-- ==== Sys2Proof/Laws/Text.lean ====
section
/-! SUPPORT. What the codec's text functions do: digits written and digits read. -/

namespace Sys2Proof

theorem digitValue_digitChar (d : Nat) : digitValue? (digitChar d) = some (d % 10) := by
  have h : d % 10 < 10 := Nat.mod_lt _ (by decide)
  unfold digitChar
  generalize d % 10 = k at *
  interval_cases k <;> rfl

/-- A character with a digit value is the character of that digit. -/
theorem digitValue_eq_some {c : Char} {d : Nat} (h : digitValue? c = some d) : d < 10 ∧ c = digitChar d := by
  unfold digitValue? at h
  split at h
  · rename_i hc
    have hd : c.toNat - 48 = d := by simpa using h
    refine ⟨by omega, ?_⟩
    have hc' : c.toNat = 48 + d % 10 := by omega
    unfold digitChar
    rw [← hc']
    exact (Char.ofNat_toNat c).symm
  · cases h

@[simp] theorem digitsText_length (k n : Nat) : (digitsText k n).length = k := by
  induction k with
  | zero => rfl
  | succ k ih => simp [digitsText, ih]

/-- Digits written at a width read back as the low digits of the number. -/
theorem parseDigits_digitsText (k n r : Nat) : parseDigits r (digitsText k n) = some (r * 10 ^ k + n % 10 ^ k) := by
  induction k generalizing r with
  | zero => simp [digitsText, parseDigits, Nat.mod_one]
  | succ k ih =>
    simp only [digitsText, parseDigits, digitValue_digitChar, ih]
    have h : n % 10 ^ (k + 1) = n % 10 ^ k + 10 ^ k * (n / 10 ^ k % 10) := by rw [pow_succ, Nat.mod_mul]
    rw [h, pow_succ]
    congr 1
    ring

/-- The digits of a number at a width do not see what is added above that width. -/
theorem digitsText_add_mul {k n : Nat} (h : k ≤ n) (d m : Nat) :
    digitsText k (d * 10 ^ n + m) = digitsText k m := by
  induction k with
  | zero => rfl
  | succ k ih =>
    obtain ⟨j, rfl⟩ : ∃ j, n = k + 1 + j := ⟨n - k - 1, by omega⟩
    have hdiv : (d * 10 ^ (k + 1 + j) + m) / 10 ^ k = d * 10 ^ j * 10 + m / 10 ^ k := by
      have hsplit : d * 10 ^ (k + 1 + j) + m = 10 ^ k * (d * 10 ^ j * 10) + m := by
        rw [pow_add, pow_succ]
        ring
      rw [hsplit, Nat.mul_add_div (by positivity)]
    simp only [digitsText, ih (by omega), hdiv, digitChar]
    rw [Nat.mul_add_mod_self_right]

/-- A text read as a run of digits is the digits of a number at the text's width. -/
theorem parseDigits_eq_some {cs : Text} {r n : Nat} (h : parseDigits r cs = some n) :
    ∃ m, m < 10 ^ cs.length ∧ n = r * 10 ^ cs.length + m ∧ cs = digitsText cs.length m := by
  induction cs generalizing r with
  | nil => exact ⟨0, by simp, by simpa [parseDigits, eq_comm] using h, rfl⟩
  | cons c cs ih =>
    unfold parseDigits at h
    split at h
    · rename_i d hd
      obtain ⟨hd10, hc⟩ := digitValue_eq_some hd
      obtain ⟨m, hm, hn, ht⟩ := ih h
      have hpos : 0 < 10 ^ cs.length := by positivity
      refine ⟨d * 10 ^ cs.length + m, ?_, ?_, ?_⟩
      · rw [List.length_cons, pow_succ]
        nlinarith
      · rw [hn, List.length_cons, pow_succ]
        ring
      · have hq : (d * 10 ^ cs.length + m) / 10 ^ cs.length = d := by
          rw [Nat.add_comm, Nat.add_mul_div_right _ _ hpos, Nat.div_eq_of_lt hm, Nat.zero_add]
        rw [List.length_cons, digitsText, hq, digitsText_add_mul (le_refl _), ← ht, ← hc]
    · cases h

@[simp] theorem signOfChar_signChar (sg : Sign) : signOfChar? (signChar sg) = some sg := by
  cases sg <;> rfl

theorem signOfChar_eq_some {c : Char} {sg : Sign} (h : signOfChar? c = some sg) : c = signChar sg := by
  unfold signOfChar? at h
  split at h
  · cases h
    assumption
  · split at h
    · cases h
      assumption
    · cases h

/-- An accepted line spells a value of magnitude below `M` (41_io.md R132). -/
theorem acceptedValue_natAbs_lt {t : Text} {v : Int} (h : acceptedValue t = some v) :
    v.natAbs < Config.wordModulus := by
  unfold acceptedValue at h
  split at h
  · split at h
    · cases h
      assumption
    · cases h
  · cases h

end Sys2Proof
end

++++++

▶ **Task description**: Looking at the entries above, copy out every line in which "positivity" occurs.

▶ **Worked solution**:
      rw [hsplit, Nat.mul_add_div (by positivity)]
      have hpos : 0 < 10 ^ cs.length := by positivity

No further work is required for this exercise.